-- ==== Sys2Proof/Laws/State.lean ====
section
/-! SUPPORT. One lemma for each field and each shared update, true by definition, so that no later proof unfolds a record
update. -/

namespace Sys2Proof.Machine

/-! The registers at acceptance (R200) -/

@[simp] theorem Regs.accepted_cmd (w : Word) (r : Regs) : (r.accepted w).cmd = w := rfl
@[simp] theorem Regs.accepted_done (w : Word) (r : Regs) : (r.accepted w).done = false := rfl
@[simp] theorem Regs.accepted_err (w : Word) (r : Regs) : (r.accepted w).err = false := rfl
@[simp] theorem Regs.accepted_errcode (w : Word) (r : Regs) : (r.accepted w).errcode = 0#4 := rfl
@[simp] theorem Regs.accepted_errinfo (w : Word) (r : Regs) : (r.accepted w).errinfo = 0#32 := rfl
@[simp] theorem Regs.accepted_errrow (w : Word) (r : Regs) : (r.accepted w).errrow = 0#32 := rfl
@[simp] theorem Regs.accepted_errcol (w : Word) (r : Regs) : (r.accepted w).errcol = 0#32 := rfl
@[simp] theorem Regs.accepted_ie (w : Word) (r : Regs) : (r.accepted w).ie = r.ie := rfl
@[simp] theorem Regs.accepted_width (w : Word) (r : Regs) : (r.accepted w).width = r.width := rfl
@[simp] theorem Regs.accepted_height (w : Word) (r : Regs) : (r.accepted w).height = r.height := rfl
@[simp] theorem Regs.accepted_bpp (w : Word) (r : Regs) : (r.accepted w).bpp = r.bpp := rfl
@[simp] theorem Regs.accepted_compression (w : Word) (r : Regs) : (r.accepted w).compression = r.compression := rfl
@[simp] theorem Regs.accepted_rmask (w : Word) (r : Regs) : (r.accepted w).rmask = r.rmask := rfl
@[simp] theorem Regs.accepted_gmask (w : Word) (r : Regs) : (r.accepted w).gmask = r.gmask := rfl
@[simp] theorem Regs.accepted_bmask (w : Word) (r : Regs) : (r.accepted w).bmask = r.bmask := rfl
@[simp] theorem Regs.accepted_fmt (w : Word) (r : Regs) : (r.accepted w).fmt = r.fmt := rfl
@[simp] theorem Regs.accepted_pixBase (w : Word) (r : Regs) : (r.accepted w).pixBase = r.pixBase := rfl
@[simp] theorem Regs.accepted_inLen (w : Word) (r : Regs) : (r.accepted w).inLen = r.inLen := rfl
@[simp] theorem Regs.accepted_outLen (w : Word) (r : Regs) : (r.accepted w).outLen = r.outLen := rfl
@[simp] theorem Regs.accepted_palBase (w : Word) (r : Regs) : (r.accepted w).palBase = r.palBase := rfl
@[simp] theorem Regs.accepted_palLen (w : Word) (r : Regs) : (r.accepted w).palLen = r.palLen := rfl
@[simp] theorem Regs.accepted_maskBase (w : Word) (r : Regs) : (r.accepted w).maskBase = r.maskBase := rfl
@[simp] theorem Regs.accepted_palCount (w : Word) (r : Regs) : (r.accepted w).palCount = r.palCount := rfl
@[simp] theorem Regs.accepted_arg (w : Word) (r : Regs) : (r.accepted w).arg = r.arg := rfl
@[simp] theorem Regs.accepted_result (w : Word) (r : Regs) : (r.accepted w).result = 0#32 := rfl
@[simp] theorem Regs.accepted_outCount (w : Word) (r : Regs) : (r.accepted w).outCount = 0#32 := rfl

/-! The registers at a completion without error (R201) -/

@[simp] theorem Regs.succeeded_cmd (r : Regs) : r.succeeded.cmd = r.cmd := rfl
@[simp] theorem Regs.succeeded_done (r : Regs) : r.succeeded.done = true := rfl
@[simp] theorem Regs.succeeded_err (r : Regs) : r.succeeded.err = false := rfl
@[simp] theorem Regs.succeeded_errcode (r : Regs) : r.succeeded.errcode = 0#4 := rfl
@[simp] theorem Regs.succeeded_errinfo (r : Regs) : r.succeeded.errinfo = 0#32 := rfl
@[simp] theorem Regs.succeeded_errrow (r : Regs) : r.succeeded.errrow = 0#32 := rfl
@[simp] theorem Regs.succeeded_errcol (r : Regs) : r.succeeded.errcol = 0#32 := rfl
@[simp] theorem Regs.succeeded_ie (r : Regs) : r.succeeded.ie = r.ie := rfl
@[simp] theorem Regs.succeeded_width (r : Regs) : r.succeeded.width = r.width := rfl
@[simp] theorem Regs.succeeded_height (r : Regs) : r.succeeded.height = r.height := rfl
@[simp] theorem Regs.succeeded_bpp (r : Regs) : r.succeeded.bpp = r.bpp := rfl
@[simp] theorem Regs.succeeded_compression (r : Regs) : r.succeeded.compression = r.compression := rfl
@[simp] theorem Regs.succeeded_rmask (r : Regs) : r.succeeded.rmask = r.rmask := rfl
@[simp] theorem Regs.succeeded_gmask (r : Regs) : r.succeeded.gmask = r.gmask := rfl
@[simp] theorem Regs.succeeded_bmask (r : Regs) : r.succeeded.bmask = r.bmask := rfl
@[simp] theorem Regs.succeeded_fmt (r : Regs) : r.succeeded.fmt = r.fmt := rfl
@[simp] theorem Regs.succeeded_pixBase (r : Regs) : r.succeeded.pixBase = r.pixBase := rfl
@[simp] theorem Regs.succeeded_inLen (r : Regs) : r.succeeded.inLen = r.inLen := rfl
@[simp] theorem Regs.succeeded_outLen (r : Regs) : r.succeeded.outLen = r.outLen := rfl
@[simp] theorem Regs.succeeded_palBase (r : Regs) : r.succeeded.palBase = r.palBase := rfl
@[simp] theorem Regs.succeeded_palLen (r : Regs) : r.succeeded.palLen = r.palLen := rfl
@[simp] theorem Regs.succeeded_maskBase (r : Regs) : r.succeeded.maskBase = r.maskBase := rfl
@[simp] theorem Regs.succeeded_palCount (r : Regs) : r.succeeded.palCount = r.palCount := rfl
@[simp] theorem Regs.succeeded_arg (r : Regs) : r.succeeded.arg = r.arg := rfl
@[simp] theorem Regs.succeeded_result (r : Regs) : r.succeeded.result = r.result := rfl
@[simp] theorem Regs.succeeded_outCount (r : Regs) : r.succeeded.outCount = r.outCount := rfl

/-! The registers at a completion with an error (R201) -/

@[simp] theorem Regs.failed_cmd (k : BitVec 4) (i rw cl : Word) (r : Regs) : (r.failed k i rw cl).cmd = r.cmd := rfl
@[simp] theorem Regs.failed_done (k : BitVec 4) (i rw cl : Word) (r : Regs) : (r.failed k i rw cl).done = true := rfl
@[simp] theorem Regs.failed_err (k : BitVec 4) (i rw cl : Word) (r : Regs) : (r.failed k i rw cl).err = true := rfl
@[simp] theorem Regs.failed_errcode (k : BitVec 4) (i rw cl : Word) (r : Regs) : (r.failed k i rw cl).errcode = k := rfl
@[simp] theorem Regs.failed_errinfo (k : BitVec 4) (i rw cl : Word) (r : Regs) : (r.failed k i rw cl).errinfo = i := rfl
@[simp] theorem Regs.failed_errrow (k : BitVec 4) (i rw cl : Word) (r : Regs) : (r.failed k i rw cl).errrow = rw := rfl
@[simp] theorem Regs.failed_errcol (k : BitVec 4) (i rw cl : Word) (r : Regs) : (r.failed k i rw cl).errcol = cl := rfl
@[simp] theorem Regs.failed_ie (k : BitVec 4) (i rw cl : Word) (r : Regs) : (r.failed k i rw cl).ie = r.ie := rfl
@[simp] theorem Regs.failed_width (k : BitVec 4) (i rw cl : Word) (r : Regs) : (r.failed k i rw cl).width = r.width := rfl
@[simp] theorem Regs.failed_height (k : BitVec 4) (i rw cl : Word) (r : Regs) : (r.failed k i rw cl).height = r.height := rfl
@[simp] theorem Regs.failed_bpp (k : BitVec 4) (i rw cl : Word) (r : Regs) : (r.failed k i rw cl).bpp = r.bpp := rfl
@[simp] theorem Regs.failed_compression (k : BitVec 4) (i rw cl : Word) (r : Regs) : (r.failed k i rw cl).compression = r.compression := rfl
@[simp] theorem Regs.failed_rmask (k : BitVec 4) (i rw cl : Word) (r : Regs) : (r.failed k i rw cl).rmask = r.rmask := rfl
@[simp] theorem Regs.failed_gmask (k : BitVec 4) (i rw cl : Word) (r : Regs) : (r.failed k i rw cl).gmask = r.gmask := rfl
@[simp] theorem Regs.failed_bmask (k : BitVec 4) (i rw cl : Word) (r : Regs) : (r.failed k i rw cl).bmask = r.bmask := rfl
@[simp] theorem Regs.failed_fmt (k : BitVec 4) (i rw cl : Word) (r : Regs) : (r.failed k i rw cl).fmt = r.fmt := rfl
@[simp] theorem Regs.failed_pixBase (k : BitVec 4) (i rw cl : Word) (r : Regs) : (r.failed k i rw cl).pixBase = r.pixBase := rfl
@[simp] theorem Regs.failed_inLen (k : BitVec 4) (i rw cl : Word) (r : Regs) : (r.failed k i rw cl).inLen = r.inLen := rfl
@[simp] theorem Regs.failed_outLen (k : BitVec 4) (i rw cl : Word) (r : Regs) : (r.failed k i rw cl).outLen = r.outLen := rfl
@[simp] theorem Regs.failed_palBase (k : BitVec 4) (i rw cl : Word) (r : Regs) : (r.failed k i rw cl).palBase = r.palBase := rfl
@[simp] theorem Regs.failed_palLen (k : BitVec 4) (i rw cl : Word) (r : Regs) : (r.failed k i rw cl).palLen = r.palLen := rfl
@[simp] theorem Regs.failed_maskBase (k : BitVec 4) (i rw cl : Word) (r : Regs) : (r.failed k i rw cl).maskBase = r.maskBase := rfl
@[simp] theorem Regs.failed_palCount (k : BitVec 4) (i rw cl : Word) (r : Regs) : (r.failed k i rw cl).palCount = r.palCount := rfl
@[simp] theorem Regs.failed_arg (k : BitVec 4) (i rw cl : Word) (r : Regs) : (r.failed k i rw cl).arg = r.arg := rfl
@[simp] theorem Regs.failed_result (k : BitVec 4) (i rw cl : Word) (r : Regs) : (r.failed k i rw cl).result = r.result := rfl
@[simp] theorem Regs.failed_outCount (k : BitVec 4) (i rw cl : Word) (r : Regs) : (r.failed k i rw cl).outCount = r.outCount := rfl

/-! The state at acceptance (R200) -/

@[simp] theorem State.accept_regs (w : Word) (d : Nat) (s : State) : (s.accept w d).regs = s.regs.accepted w := rfl
@[simp] theorem State.accept_pal (w : Word) (d : Nat) (s : State) : (s.accept w d).pal = s.pal := rfl
@[simp] theorem State.accept_pending (w : Word) (d : Nat) (s : State) : (s.accept w d).pending = some ⟨w, s.regs.accepted w, d⟩ := rfl
@[simp] theorem State.accept_cursor (w : Word) (d : Nat) (s : State) : (s.accept w d).cursor = if w = 5#32 then some ⟨0, 0⟩ else none := rfl
@[simp] theorem State.accept_rst (w : Word) (d : Nat) (s : State) : (s.accept w d).rst = s.rst := rfl
@[simp] theorem State.accept_inmem (w : Word) (d : Nat) (s : State) : (s.accept w d).inmem = s.inmem := rfl
@[simp] theorem State.accept_outmem (w : Word) (d : Nat) (s : State) : (s.accept w d).outmem = s.outmem := rfl
@[simp] theorem State.accept_host (w : Word) (d : Nat) (s : State) : (s.accept w d).host = s.host := rfl
@[simp] theorem State.accept_busData (w : Word) (d : Nat) (s : State) : (s.accept w d).busData = s.busData := rfl
@[simp] theorem State.accept_outData (w : Word) (d : Nat) (s : State) : (s.accept w d).outData = s.outData := rfl
@[simp] theorem State.accept_draws (w : Word) (d : Nat) (s : State) : (s.accept w d).draws = s.draws := rfl

/-! The state at a completion (R201) -/

@[simp] theorem State.succeed_regs (s : State) : s.succeed.regs = s.regs.succeeded := rfl
@[simp] theorem State.succeed_pal (s : State) : s.succeed.pal = s.pal := rfl
@[simp] theorem State.succeed_pending (s : State) : s.succeed.pending = none := rfl
@[simp] theorem State.succeed_cursor (s : State) : s.succeed.cursor = none := rfl
@[simp] theorem State.succeed_rst (s : State) : s.succeed.rst = s.rst := rfl
@[simp] theorem State.succeed_inmem (s : State) : s.succeed.inmem = s.inmem := rfl
@[simp] theorem State.succeed_outmem (s : State) : s.succeed.outmem = s.outmem := rfl
@[simp] theorem State.succeed_host (s : State) : s.succeed.host = s.host := rfl
@[simp] theorem State.succeed_busData (s : State) : s.succeed.busData = s.busData := rfl
@[simp] theorem State.succeed_outData (s : State) : s.succeed.outData = s.outData := rfl
@[simp] theorem State.succeed_draws (s : State) : s.succeed.draws = s.draws := rfl
@[simp] theorem State.raise_regs (e : CmdError) (s : State) : (s.raise e).regs = s.regs.failed e.code.code e.info e.row e.col := rfl
@[simp] theorem State.raise_pal (e : CmdError) (s : State) : (s.raise e).pal = s.pal := rfl
@[simp] theorem State.raise_pending (e : CmdError) (s : State) : (s.raise e).pending = none := rfl
@[simp] theorem State.raise_cursor (e : CmdError) (s : State) : (s.raise e).cursor = none := rfl
@[simp] theorem State.raise_rst (e : CmdError) (s : State) : (s.raise e).rst = s.rst := rfl
@[simp] theorem State.raise_inmem (e : CmdError) (s : State) : (s.raise e).inmem = s.inmem := rfl
@[simp] theorem State.raise_outmem (e : CmdError) (s : State) : (s.raise e).outmem = s.outmem := rfl
@[simp] theorem State.raise_host (e : CmdError) (s : State) : (s.raise e).host = s.host := rfl
@[simp] theorem State.raise_busData (e : CmdError) (s : State) : (s.raise e).busData = s.busData := rfl
@[simp] theorem State.raise_outData (e : CmdError) (s : State) : (s.raise e).outData = s.outData := rfl
@[simp] theorem State.raise_draws (e : CmdError) (s : State) : (s.raise e).draws = s.draws := rfl

/-! Unspecified OUTMEM bytes (R421) -/

@[simp] theorem State.scrambleOut_regs (n : Nat) (s : State) : (s.scrambleOut n).regs = s.regs := rfl
@[simp] theorem State.scrambleOut_pal (n : Nat) (s : State) : (s.scrambleOut n).pal = s.pal := rfl
@[simp] theorem State.scrambleOut_pending (n : Nat) (s : State) : (s.scrambleOut n).pending = s.pending := rfl
@[simp] theorem State.scrambleOut_cursor (n : Nat) (s : State) : (s.scrambleOut n).cursor = s.cursor := rfl
@[simp] theorem State.scrambleOut_rst (n : Nat) (s : State) : (s.scrambleOut n).rst = s.rst := rfl
@[simp] theorem State.scrambleOut_inmem (n : Nat) (s : State) : (s.scrambleOut n).inmem = s.inmem := rfl
@[simp] theorem State.scrambleOut_outmem (n : Nat) (s : State) : (s.scrambleOut n).outmem = s.outmem.fill (fun i => Config.freeByte (s.draws + i)) n := rfl
@[simp] theorem State.scrambleOut_host (n : Nat) (s : State) : (s.scrambleOut n).host = s.host := rfl
@[simp] theorem State.scrambleOut_busData (n : Nat) (s : State) : (s.scrambleOut n).busData = s.busData := rfl
@[simp] theorem State.scrambleOut_outData (n : Nat) (s : State) : (s.scrambleOut n).outData = s.outData := rfl
@[simp] theorem State.scrambleOut_draws (n : Nat) (s : State) : (s.scrambleOut n).draws = s.draws + n := rfl

/-! The block after a reset (R460) -/

@[simp] theorem State.resetBlock_regs (s : State) : s.resetBlock.regs = Regs.reset := by
  unfold State.resetBlock; split <;> rfl
@[simp] theorem State.resetBlock_pending (s : State) : s.resetBlock.pending = none := by
  unfold State.resetBlock; split <;> rfl
@[simp] theorem State.resetBlock_cursor (s : State) : s.resetBlock.cursor = none := by
  unfold State.resetBlock; split <;> rfl
@[simp] theorem State.resetBlock_rst (s : State) : s.resetBlock.rst = s.rst := by
  unfold State.resetBlock; split <;> rfl
@[simp] theorem State.resetBlock_inmem (s : State) : s.resetBlock.inmem = s.inmem := by
  unfold State.resetBlock; split <;> rfl
@[simp] theorem State.resetBlock_host (s : State) : s.resetBlock.host = s.host := by
  unfold State.resetBlock; split <;> rfl
@[simp] theorem State.resetBlock_busData (s : State) : s.resetBlock.busData = s.busData := by
  unfold State.resetBlock; split <;> rfl
@[simp] theorem State.resetBlock_outData (s : State) : s.resetBlock.outData = s.outData := by
  unfold State.resetBlock; split <;> rfl

/-! Operands (R147) and the status bit BUSY (R35) -/

theorem State.operands_of_pending {s : State} {p : Pending} (h : s.pending = some p) : s.operands = p.snap := by
  simp [State.operands, h]

theorem State.operands_of_idle {s : State} (h : s.pending = none) : s.operands = s.regs := by
  simp [State.operands, h]

@[simp] theorem State.accept_operands (w : Word) (d : Nat) (s : State) : (s.accept w d).operands = s.regs.accepted w := rfl
@[simp] theorem State.accept_busy (w : Word) (d : Nat) (s : State) : (s.accept w d).busy = true := rfl
@[simp] theorem State.succeed_busy (s : State) : s.succeed.busy = false := rfl
@[simp] theorem State.raise_busy (e : CmdError) (s : State) : (s.raise e).busy = false := rfl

# # # #

| Directions for this task |
Using the data above, transcribe the lines that run from the line with "registers at acceptance (R200) -/" to the line with "w).errcode = 0#4 := rfl", both ends kept, and output nothing else.

| Answer to this task |
/-! The registers at acceptance (R200) -/

@[simp] theorem Regs.accepted_cmd (w : Word) (r : Regs) : (r.accepted w).cmd = w := rfl
@[simp] theorem Regs.accepted_done (w : Word) (r : Regs) : (r.accepted w).done = false := rfl
@[simp] theorem Regs.accepted_err (w : Word) (r : Regs) : (r.accepted w).err = false := rfl
@[simp] theorem Regs.accepted_errcode (w : Word) (r : Regs) : (r.accepted w).errcode = 0#4 := rfl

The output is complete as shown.